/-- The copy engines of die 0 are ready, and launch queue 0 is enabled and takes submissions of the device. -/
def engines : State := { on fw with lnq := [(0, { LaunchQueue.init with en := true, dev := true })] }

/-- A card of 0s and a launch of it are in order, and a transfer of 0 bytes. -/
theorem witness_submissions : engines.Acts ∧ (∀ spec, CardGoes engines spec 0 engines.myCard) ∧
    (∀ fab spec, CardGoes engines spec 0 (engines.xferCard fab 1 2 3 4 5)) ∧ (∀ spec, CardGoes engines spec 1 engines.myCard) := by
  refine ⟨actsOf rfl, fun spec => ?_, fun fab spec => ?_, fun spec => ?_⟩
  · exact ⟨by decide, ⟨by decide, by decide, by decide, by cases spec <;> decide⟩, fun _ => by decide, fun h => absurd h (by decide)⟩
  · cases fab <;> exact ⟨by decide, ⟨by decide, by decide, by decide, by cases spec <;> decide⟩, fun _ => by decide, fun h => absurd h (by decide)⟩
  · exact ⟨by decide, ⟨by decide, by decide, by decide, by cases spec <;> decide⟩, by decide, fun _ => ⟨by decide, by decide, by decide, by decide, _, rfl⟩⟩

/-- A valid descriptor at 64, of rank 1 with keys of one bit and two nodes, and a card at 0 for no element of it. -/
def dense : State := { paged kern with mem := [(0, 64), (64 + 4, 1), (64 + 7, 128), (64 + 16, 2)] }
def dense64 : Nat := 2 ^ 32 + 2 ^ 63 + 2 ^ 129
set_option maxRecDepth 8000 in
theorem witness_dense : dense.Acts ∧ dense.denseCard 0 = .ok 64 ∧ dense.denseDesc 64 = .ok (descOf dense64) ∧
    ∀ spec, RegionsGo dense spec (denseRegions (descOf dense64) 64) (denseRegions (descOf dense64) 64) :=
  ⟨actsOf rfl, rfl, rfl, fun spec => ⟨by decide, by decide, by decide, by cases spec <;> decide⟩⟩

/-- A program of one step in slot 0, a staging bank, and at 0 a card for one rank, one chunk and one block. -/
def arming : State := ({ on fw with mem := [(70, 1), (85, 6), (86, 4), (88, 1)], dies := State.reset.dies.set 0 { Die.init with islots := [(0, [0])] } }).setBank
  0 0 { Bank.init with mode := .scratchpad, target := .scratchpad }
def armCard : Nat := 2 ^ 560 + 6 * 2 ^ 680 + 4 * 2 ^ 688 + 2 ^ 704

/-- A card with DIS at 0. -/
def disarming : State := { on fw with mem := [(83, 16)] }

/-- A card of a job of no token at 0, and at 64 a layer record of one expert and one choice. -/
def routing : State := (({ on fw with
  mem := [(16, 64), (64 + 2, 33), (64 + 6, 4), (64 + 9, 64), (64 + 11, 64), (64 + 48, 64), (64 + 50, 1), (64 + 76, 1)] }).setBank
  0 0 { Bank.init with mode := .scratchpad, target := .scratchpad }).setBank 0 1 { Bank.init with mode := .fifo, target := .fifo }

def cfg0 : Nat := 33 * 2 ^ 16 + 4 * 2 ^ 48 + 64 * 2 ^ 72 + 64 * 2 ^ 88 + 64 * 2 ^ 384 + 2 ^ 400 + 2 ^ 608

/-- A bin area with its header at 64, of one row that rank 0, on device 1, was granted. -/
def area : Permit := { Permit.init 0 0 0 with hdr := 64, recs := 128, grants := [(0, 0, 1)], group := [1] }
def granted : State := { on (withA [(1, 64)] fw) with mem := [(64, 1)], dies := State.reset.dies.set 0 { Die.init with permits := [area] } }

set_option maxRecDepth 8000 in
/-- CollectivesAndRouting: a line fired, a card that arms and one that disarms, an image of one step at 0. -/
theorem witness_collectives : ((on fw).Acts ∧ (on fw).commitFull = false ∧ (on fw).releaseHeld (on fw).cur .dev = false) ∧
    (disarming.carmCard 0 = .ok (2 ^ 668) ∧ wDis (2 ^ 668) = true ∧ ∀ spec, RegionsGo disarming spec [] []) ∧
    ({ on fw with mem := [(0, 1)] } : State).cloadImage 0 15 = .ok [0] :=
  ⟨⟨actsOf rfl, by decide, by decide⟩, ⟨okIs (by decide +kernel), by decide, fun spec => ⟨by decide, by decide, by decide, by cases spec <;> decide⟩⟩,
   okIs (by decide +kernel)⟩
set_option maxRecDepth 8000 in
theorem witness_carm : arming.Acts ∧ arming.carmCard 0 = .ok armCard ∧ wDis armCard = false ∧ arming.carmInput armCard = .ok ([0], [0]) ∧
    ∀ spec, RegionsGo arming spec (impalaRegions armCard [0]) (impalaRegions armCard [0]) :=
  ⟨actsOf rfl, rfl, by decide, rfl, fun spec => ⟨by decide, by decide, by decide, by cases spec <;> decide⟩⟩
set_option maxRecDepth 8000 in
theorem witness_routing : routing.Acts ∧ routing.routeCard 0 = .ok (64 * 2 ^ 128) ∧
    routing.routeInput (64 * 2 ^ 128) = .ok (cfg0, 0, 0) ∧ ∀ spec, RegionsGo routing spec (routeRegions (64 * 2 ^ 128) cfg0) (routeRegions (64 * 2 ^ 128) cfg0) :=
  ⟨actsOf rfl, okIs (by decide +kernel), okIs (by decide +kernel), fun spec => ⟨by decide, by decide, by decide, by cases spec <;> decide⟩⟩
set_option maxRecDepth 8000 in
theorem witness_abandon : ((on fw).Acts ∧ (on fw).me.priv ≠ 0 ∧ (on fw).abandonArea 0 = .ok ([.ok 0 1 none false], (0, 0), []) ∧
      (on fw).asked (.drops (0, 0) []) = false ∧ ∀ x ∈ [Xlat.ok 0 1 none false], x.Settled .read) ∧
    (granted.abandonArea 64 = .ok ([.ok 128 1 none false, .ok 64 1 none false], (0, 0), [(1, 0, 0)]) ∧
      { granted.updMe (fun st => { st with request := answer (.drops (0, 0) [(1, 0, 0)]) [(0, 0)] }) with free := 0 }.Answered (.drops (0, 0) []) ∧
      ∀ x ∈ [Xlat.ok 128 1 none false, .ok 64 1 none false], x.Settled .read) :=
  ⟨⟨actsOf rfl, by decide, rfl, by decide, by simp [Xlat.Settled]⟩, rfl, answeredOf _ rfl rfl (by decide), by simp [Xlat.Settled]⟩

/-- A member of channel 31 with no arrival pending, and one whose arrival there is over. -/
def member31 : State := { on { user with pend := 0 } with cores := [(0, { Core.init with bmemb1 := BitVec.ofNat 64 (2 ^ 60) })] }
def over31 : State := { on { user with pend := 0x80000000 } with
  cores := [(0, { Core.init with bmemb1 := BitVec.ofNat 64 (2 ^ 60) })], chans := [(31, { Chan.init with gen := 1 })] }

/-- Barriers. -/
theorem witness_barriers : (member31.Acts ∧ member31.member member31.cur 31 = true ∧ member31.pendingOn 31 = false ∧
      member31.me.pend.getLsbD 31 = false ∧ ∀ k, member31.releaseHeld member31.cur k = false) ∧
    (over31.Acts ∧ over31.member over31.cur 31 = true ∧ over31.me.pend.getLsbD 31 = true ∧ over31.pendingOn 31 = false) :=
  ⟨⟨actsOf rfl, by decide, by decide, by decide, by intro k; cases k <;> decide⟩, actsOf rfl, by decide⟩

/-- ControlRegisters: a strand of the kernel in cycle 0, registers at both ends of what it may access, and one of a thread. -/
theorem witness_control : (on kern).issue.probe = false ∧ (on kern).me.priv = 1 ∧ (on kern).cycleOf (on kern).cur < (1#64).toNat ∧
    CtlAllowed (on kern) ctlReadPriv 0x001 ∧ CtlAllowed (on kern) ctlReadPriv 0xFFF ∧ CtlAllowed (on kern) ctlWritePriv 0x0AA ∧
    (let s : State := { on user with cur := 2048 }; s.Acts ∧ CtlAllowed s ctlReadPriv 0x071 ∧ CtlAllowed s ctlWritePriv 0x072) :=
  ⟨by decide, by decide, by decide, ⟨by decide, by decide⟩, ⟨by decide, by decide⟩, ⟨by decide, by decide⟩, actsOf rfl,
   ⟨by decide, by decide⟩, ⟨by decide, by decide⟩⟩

==

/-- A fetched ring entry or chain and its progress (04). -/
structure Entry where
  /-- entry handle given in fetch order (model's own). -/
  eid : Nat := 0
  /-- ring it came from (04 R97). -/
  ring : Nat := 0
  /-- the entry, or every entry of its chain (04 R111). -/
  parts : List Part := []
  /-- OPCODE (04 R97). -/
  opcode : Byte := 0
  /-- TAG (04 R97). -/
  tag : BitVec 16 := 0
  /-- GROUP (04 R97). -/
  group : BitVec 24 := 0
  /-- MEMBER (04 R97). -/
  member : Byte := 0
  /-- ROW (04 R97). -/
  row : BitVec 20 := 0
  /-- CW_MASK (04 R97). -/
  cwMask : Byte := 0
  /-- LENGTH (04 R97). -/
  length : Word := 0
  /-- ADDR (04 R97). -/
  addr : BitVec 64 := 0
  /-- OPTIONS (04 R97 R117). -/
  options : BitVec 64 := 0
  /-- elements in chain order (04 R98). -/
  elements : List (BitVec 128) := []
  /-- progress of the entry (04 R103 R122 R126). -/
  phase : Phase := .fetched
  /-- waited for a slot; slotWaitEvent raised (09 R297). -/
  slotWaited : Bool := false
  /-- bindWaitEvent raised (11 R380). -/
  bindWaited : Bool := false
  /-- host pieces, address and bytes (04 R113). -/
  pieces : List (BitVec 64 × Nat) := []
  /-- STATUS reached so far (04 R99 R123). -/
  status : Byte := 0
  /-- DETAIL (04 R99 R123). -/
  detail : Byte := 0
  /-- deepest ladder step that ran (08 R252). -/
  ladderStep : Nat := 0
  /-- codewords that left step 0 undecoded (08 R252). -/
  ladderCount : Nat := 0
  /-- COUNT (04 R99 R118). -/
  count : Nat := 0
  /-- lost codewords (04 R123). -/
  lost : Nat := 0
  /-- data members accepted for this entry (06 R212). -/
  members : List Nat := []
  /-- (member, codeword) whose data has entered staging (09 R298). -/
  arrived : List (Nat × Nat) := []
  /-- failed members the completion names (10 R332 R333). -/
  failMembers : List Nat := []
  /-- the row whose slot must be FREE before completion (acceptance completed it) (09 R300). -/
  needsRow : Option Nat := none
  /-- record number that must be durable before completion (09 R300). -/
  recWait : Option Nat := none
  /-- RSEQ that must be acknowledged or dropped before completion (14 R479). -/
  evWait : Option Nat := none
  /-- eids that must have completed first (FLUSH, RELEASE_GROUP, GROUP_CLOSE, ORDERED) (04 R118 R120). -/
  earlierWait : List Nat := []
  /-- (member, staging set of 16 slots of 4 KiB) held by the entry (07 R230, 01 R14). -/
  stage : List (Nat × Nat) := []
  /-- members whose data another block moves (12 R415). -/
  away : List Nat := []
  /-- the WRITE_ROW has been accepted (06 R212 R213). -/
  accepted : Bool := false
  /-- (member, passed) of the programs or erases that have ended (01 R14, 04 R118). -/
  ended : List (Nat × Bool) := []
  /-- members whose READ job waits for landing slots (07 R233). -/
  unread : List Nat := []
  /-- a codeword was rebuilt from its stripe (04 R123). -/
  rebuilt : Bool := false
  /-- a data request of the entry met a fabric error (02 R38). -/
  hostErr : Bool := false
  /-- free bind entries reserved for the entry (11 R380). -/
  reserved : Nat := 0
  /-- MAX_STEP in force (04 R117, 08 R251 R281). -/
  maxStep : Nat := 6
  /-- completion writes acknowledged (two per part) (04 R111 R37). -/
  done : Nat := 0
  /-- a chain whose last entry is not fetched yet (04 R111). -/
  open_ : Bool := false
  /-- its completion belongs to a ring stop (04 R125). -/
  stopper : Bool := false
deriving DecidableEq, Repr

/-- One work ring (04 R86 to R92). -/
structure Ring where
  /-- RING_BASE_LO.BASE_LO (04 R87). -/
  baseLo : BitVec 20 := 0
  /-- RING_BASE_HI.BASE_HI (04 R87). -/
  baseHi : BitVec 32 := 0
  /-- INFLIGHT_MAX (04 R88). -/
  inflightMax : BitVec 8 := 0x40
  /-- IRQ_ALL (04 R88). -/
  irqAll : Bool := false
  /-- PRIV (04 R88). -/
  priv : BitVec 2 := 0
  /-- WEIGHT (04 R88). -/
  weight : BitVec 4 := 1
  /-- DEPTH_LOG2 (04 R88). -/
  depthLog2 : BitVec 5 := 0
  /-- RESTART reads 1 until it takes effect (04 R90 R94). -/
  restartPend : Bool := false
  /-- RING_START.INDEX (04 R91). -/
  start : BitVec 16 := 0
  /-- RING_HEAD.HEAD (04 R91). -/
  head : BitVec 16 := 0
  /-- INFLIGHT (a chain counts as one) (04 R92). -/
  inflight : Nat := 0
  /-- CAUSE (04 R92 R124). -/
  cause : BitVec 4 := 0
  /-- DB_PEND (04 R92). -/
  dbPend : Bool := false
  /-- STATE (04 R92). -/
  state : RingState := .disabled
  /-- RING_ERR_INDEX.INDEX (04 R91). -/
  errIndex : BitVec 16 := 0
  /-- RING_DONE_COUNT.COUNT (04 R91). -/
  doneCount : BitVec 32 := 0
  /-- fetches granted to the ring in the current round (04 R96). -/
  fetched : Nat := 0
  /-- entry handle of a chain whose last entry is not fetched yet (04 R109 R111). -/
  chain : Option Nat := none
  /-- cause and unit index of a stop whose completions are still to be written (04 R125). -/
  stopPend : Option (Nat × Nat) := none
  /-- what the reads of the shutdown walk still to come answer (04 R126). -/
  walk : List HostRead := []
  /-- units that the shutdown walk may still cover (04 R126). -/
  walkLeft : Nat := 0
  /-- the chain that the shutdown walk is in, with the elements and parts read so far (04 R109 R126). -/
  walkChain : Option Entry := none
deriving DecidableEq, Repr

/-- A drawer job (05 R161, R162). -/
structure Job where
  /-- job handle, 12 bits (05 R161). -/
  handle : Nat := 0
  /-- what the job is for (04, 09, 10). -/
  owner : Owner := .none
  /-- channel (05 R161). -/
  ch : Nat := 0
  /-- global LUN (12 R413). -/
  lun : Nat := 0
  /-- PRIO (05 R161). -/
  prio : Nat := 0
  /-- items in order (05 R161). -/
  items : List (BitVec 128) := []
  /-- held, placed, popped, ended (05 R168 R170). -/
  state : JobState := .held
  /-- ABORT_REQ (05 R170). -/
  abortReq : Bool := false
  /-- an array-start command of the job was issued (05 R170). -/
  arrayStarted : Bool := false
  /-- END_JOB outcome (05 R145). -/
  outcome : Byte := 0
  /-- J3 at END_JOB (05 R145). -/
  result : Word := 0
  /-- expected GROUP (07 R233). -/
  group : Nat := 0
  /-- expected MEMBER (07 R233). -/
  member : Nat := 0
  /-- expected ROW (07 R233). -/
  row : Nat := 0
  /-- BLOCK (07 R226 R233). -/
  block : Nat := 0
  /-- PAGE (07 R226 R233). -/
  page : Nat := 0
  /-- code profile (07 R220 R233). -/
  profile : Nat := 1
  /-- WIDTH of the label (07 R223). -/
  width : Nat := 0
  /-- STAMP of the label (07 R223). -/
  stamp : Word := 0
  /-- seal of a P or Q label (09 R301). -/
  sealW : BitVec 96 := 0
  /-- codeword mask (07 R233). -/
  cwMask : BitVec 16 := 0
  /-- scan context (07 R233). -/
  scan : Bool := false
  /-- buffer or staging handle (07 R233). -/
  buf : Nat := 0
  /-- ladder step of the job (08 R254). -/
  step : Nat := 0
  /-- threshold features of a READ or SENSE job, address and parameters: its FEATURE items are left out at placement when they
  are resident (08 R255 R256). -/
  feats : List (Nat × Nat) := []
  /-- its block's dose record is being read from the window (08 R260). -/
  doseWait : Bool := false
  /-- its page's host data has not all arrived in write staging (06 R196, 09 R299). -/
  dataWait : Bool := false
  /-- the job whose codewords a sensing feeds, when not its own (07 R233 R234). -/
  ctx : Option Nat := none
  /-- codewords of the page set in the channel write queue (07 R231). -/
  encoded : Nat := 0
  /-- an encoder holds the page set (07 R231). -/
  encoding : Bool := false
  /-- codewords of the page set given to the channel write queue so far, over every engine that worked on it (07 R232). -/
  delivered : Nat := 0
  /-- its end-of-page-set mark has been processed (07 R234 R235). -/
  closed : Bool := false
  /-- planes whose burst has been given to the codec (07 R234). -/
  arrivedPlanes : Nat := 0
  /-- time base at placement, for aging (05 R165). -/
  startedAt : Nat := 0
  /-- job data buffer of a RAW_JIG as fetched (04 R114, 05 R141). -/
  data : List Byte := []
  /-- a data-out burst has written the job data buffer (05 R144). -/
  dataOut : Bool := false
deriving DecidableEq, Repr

--

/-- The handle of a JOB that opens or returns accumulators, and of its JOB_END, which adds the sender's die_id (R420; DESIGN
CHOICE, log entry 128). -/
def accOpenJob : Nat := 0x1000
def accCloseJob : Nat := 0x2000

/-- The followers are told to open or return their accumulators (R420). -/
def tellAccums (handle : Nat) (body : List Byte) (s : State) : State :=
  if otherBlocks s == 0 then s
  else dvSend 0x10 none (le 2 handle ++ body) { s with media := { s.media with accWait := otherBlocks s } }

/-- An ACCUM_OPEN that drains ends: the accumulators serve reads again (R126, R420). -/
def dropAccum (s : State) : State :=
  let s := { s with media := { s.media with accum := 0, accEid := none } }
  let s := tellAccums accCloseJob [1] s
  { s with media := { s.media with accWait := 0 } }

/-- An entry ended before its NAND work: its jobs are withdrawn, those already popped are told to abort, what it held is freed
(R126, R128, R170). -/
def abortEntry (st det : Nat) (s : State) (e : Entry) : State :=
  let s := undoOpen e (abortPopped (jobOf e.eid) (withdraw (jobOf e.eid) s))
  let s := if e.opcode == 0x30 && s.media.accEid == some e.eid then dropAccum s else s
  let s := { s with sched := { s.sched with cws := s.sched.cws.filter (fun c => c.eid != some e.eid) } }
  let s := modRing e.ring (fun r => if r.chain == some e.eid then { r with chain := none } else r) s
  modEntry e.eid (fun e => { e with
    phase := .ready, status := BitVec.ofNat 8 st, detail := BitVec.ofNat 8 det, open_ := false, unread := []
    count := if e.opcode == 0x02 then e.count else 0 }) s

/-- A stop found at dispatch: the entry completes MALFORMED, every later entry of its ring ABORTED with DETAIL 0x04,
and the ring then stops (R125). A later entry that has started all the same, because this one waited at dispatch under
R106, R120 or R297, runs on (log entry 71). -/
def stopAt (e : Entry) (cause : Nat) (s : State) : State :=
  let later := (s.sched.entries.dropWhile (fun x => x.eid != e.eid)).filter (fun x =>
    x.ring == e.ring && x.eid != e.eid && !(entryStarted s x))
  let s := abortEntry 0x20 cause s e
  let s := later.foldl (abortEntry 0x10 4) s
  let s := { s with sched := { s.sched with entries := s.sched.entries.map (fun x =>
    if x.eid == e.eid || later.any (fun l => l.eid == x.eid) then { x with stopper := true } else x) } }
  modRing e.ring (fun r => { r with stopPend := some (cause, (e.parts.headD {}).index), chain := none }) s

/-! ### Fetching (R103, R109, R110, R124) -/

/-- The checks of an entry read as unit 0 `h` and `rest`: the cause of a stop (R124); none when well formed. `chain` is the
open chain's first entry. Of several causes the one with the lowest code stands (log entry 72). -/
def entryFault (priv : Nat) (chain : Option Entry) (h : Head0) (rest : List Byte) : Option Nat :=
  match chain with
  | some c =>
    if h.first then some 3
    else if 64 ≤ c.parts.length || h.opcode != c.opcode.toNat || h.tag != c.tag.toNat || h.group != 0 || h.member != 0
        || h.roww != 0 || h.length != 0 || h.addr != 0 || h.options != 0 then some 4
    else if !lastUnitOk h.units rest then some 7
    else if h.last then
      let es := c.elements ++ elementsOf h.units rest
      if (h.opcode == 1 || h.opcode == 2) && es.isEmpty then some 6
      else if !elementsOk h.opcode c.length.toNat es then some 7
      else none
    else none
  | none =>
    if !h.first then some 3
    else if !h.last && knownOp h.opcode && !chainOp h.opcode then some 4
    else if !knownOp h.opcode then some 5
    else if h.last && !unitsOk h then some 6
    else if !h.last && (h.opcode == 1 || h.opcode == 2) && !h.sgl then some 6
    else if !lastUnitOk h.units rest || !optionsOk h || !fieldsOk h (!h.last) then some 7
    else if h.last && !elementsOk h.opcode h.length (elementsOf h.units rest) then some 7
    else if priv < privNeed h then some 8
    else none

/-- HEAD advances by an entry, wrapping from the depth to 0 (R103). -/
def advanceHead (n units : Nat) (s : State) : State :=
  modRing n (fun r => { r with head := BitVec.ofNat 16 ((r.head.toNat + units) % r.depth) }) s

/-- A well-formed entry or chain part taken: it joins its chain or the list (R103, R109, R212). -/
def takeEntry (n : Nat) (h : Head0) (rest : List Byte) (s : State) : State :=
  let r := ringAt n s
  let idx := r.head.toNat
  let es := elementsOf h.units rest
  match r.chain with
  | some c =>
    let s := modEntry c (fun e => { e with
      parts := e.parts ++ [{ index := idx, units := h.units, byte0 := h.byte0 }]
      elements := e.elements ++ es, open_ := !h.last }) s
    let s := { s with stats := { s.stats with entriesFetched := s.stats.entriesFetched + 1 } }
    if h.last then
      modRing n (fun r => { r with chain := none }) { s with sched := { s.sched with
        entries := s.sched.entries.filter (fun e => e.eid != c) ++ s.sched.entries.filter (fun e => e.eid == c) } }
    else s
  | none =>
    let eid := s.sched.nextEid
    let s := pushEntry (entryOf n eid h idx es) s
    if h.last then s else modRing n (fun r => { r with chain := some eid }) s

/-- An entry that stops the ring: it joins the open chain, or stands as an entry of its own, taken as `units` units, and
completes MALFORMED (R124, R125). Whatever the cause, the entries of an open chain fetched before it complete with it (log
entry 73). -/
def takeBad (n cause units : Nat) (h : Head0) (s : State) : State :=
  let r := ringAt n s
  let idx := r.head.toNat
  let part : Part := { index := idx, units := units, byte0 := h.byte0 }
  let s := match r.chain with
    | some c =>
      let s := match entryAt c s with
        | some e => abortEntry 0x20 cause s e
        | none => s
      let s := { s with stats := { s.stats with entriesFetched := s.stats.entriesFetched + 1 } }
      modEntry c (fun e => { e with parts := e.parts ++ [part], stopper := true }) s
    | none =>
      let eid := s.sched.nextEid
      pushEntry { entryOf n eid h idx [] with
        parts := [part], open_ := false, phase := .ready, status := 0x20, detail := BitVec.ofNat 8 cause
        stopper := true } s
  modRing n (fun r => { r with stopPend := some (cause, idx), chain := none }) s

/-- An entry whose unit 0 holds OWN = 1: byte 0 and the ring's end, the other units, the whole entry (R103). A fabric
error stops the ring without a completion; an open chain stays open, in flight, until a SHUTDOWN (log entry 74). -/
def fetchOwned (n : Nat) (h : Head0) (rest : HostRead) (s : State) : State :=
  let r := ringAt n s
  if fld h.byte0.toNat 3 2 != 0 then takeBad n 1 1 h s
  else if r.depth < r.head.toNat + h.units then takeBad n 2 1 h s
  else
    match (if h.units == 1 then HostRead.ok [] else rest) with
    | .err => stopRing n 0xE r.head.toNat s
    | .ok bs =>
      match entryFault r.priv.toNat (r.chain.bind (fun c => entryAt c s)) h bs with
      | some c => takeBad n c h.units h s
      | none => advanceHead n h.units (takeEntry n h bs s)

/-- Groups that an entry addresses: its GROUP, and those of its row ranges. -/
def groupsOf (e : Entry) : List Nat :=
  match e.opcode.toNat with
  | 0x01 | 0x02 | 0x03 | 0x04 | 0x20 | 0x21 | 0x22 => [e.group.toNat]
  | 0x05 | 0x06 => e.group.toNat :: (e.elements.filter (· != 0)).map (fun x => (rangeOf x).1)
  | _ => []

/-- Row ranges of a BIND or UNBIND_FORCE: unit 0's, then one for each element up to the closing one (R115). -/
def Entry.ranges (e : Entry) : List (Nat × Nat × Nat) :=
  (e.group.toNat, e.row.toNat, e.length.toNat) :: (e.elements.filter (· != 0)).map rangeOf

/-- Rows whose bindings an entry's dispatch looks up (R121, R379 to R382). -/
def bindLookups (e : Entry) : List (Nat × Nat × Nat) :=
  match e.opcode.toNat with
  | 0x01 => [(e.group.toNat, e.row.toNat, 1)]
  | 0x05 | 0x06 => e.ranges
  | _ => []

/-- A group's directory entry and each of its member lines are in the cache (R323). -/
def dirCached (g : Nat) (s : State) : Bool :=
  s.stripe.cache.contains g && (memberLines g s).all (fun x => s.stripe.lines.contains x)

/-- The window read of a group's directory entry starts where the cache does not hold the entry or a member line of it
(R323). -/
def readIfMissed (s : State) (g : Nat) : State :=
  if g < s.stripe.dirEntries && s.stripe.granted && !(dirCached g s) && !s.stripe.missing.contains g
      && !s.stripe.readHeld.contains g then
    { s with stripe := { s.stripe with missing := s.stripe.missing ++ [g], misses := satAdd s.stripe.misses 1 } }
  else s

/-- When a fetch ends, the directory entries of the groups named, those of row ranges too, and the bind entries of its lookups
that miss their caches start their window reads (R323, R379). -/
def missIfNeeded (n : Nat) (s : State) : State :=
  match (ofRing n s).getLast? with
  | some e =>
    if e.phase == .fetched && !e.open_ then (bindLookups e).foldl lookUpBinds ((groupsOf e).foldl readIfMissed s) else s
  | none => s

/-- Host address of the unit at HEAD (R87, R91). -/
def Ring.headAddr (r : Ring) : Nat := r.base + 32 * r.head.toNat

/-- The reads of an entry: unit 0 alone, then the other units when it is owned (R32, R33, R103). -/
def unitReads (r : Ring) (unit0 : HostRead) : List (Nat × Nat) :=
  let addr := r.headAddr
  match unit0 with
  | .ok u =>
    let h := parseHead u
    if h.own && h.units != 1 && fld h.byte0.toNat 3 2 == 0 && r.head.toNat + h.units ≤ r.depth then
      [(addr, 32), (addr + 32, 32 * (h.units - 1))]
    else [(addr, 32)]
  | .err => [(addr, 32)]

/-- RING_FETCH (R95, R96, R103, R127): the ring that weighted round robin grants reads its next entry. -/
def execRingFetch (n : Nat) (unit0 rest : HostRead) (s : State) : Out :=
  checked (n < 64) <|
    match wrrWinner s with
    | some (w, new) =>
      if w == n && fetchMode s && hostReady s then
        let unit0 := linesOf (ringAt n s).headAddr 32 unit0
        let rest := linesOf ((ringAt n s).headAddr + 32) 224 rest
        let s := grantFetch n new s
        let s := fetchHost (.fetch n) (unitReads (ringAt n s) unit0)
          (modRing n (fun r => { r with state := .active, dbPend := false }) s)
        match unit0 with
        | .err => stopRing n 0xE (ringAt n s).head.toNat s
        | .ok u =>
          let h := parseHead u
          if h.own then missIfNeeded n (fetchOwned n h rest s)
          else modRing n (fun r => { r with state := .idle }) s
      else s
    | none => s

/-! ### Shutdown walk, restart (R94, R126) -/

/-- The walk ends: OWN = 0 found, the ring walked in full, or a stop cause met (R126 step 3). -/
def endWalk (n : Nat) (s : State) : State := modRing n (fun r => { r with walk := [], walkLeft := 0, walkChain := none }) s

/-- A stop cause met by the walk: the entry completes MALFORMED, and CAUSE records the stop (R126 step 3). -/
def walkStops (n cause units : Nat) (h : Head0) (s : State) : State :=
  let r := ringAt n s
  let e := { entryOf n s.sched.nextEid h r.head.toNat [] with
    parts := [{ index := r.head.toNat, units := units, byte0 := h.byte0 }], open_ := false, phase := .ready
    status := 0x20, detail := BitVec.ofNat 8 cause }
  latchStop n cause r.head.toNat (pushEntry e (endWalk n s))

**WORK ITEM**
Since only part of the listing is wanted, copy exactly the lines from the one holding "the device. -/" to the one holding "def disarming : State", both included.

**COMPLETED EXERCISE**
/-- The copy engines of die 0 are ready, and launch queue 0 is enabled and takes submissions of the device. -/
def engines : State := { on fw with lnq := [(0, { LaunchQueue.init with en := true, dev := true })] }

/-- A card of 0s and a launch of it are in order, and a transfer of 0 bytes. -/
theorem witness_submissions : engines.Acts ∧ (∀ spec, CardGoes engines spec 0 engines.myCard) ∧
    (∀ fab spec, CardGoes engines spec 0 (engines.xferCard fab 1 2 3 4 5)) ∧ (∀ spec, CardGoes engines spec 1 engines.myCard) := by
  refine ⟨actsOf rfl, fun spec => ?_, fun fab spec => ?_, fun spec => ?_⟩
  · exact ⟨by decide, ⟨by decide, by decide, by decide, by cases spec <;> decide⟩, fun _ => by decide, fun h => absurd h (by decide)⟩
  · cases fab <;> exact ⟨by decide, ⟨by decide, by decide, by decide, by cases spec <;> decide⟩, fun _ => by decide, fun h => absurd h (by decide)⟩
  · exact ⟨by decide, ⟨by decide, by decide, by decide, by cases spec <;> decide⟩, by decide, fun _ => ⟨by decide, by decide, by decide, by decide, _, rfl⟩⟩

/-- A valid descriptor at 64, of rank 1 with keys of one bit and two nodes, and a card at 0 for no element of it. -/
def dense : State := { paged kern with mem := [(0, 64), (64 + 4, 1), (64 + 7, 128), (64 + 16, 2)] }
def dense64 : Nat := 2 ^ 32 + 2 ^ 63 + 2 ^ 129
set_option maxRecDepth 8000 in
theorem witness_dense : dense.Acts ∧ dense.denseCard 0 = .ok 64 ∧ dense.denseDesc 64 = .ok (descOf dense64) ∧
    ∀ spec, RegionsGo dense spec (denseRegions (descOf dense64) 64) (denseRegions (descOf dense64) 64) :=
  ⟨actsOf rfl, rfl, rfl, fun spec => ⟨by decide, by decide, by decide, by cases spec <;> decide⟩⟩

/-- A program of one step in slot 0, a staging bank, and at 0 a card for one rank, one chunk and one block. -/
def arming : State := ({ on fw with mem := [(70, 1), (85, 6), (86, 4), (88, 1)], dies := State.reset.dies.set 0 { Die.init with islots := [(0, [0])] } }).setBank
  0 0 { Bank.init with mode := .scratchpad, target := .scratchpad }
def armCard : Nat := 2 ^ 560 + 6 * 2 ^ 680 + 4 * 2 ^ 688 + 2 ^ 704

/-- A card with DIS at 0. -/
def disarming : State := { on fw with mem := [(83, 16)] }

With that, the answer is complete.